Directions: Throughout the entries below, report every line where "isNormColl" is found.

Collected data
#####

theorem witness_collectivesPlay :
    (∀ f ∈ [0, 1, 2, 3, 4],
      let s := playing (if f = 4 then .backup else .member) f false id State.reset
      unitIsolated s .collective = false ∧ runningColl s 0 (fun d => dFunc d == f) = some 0
        ∧ ((opOf s).any fun o => decide (o.contrib = none) && !isNormColl o.k.desc && !coSrcDrain o.k.desc && (f != 3 || o.member == 0)
            && !unitWrong s o.k (entriesRead o.k)
            && !spanBad s (globalLocal (coSrc o.k.desc)) (sourceBytes s 0 o.k.desc o.member)) = true)
    ∧ (∀ b ∈ [true, false],
      let s := playing .member 0 true id (atSlot 0 fun r => { r with suspect := b })
      runningColl s 0 isNormColl = some 0
        ∧ ((opOf s).any fun o => isNormColl o.k.desc && !o.opened && o.slot == 0 && !unitWrong s o.k (entriesRead o.k)) = true
        ∧ (s.slots[(0 : Slot)]).suspect = b ∧ (s.slots[(0 : Slot)]).inForce.integrity ≠ .strict ∧ s.upsets = [] ∧ (s.chans[(0 : ChanId)]).held = [])
    ∧ (∀ b ∈ [true, false], ∀ due ∈ [true, false],
      let s := playing .member 0 true id (atSlot 0 fun r =>
        { r with suspectPrev := b, replayPrev := if due then [(7, 0)] else [], inForce := { r.inForce with integrity := .strict } })
      let r := s.slots[(0 : Slot)]
      runningColl s 0 isNormColl = some 0 ∧ r.inForce.integrity = .strict ∧ r.noReplay = false ∧ (r.replayPrev = [] ↔ due = false)
        ∧ r.suspectPrev = b ∧ r.resolutionFailed = false ∧ (s.chans[(0 : ChanId)]).held = [])
    ∧ (let s := playing .backup 4 false (fun o => { o with contrib := some [], sent := [0, 1, 2, 3], opened := true }) State.reset
       runningColl s 0 (fun d => dFunc d == 4) = some 0
         ∧ ((opOf s).any fun o => o.contrib.isSome && !unitWrong s o.k (entriesRead o.k) && backupPlayed s 0 o && digestsDone s 0 o && !o.timedOut
             && (getTk s o.k.ticket).any fun k => k.inst == o.k.inst) = true)
    ∧ (let x : Blk := { src := 1, result := false, block := 0, nonfinite := false, arg := 0, payload := List.replicate 256 0 }
       let s := playing .member 1 false (fun o => { o with contrib := some (List.replicate 256 0), blocks := [x] }) State.reset
       ((opOf s).any fun o => !isGather o.k.desc && decide (prevIn s 0 o.k.desc 0 o.member = some 1) && decide (blockFrom s 0 o 0 0 1 = some x)
           && (ownBlock s 0 o 0).isSome) = true) := by
  refine ⟨?_, ?_, ?_, ?_, ?_⟩ <;> decide +kernel
/-- A DRAIN of eight rows of one column that the collective of channel 0, with COUNT n, takes. -/
def handingOver (n : Nat) : State :=
  let k := { drainTk 0 2 0 with ticket := 1, inst := 4, phase := .running, run := .drain { judged := true, rowsSent := 0 } }
  let s := summed 0 k
  let d := desc [(0, 0, 0x801), (18, 0, 2), (96, 0, 0x4000), (104, 0, n), (120, 0, 1)]
  let c := { freshTk State.reset d 0 .h 0 0 with phase := .running, inst := 3 }
  let s := channelUp .member { s with tickets := [(0, some c), (1, some k)] }
  modChan s 0 fun r => { r with op := some { freshColl s c with opened := true } }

#####

Exercise answer:
        ∧ ((opOf s).any fun o => decide (o.contrib = none) && !isNormColl o.k.desc && !coSrcDrain o.k.desc && (f != 3 || o.member == 0)
      runningColl s 0 isNormColl = some 0
        ∧ ((opOf s).any fun o => isNormColl o.k.desc && !o.opened && o.slot == 0 && !unitWrong s o.k (entriesRead o.k)) = true
      runningColl s 0 isNormColl = some 0 ∧ r.inForce.integrity = .strict ∧ r.noReplay = false ∧ (r.replayPrev = [] ↔ due = false)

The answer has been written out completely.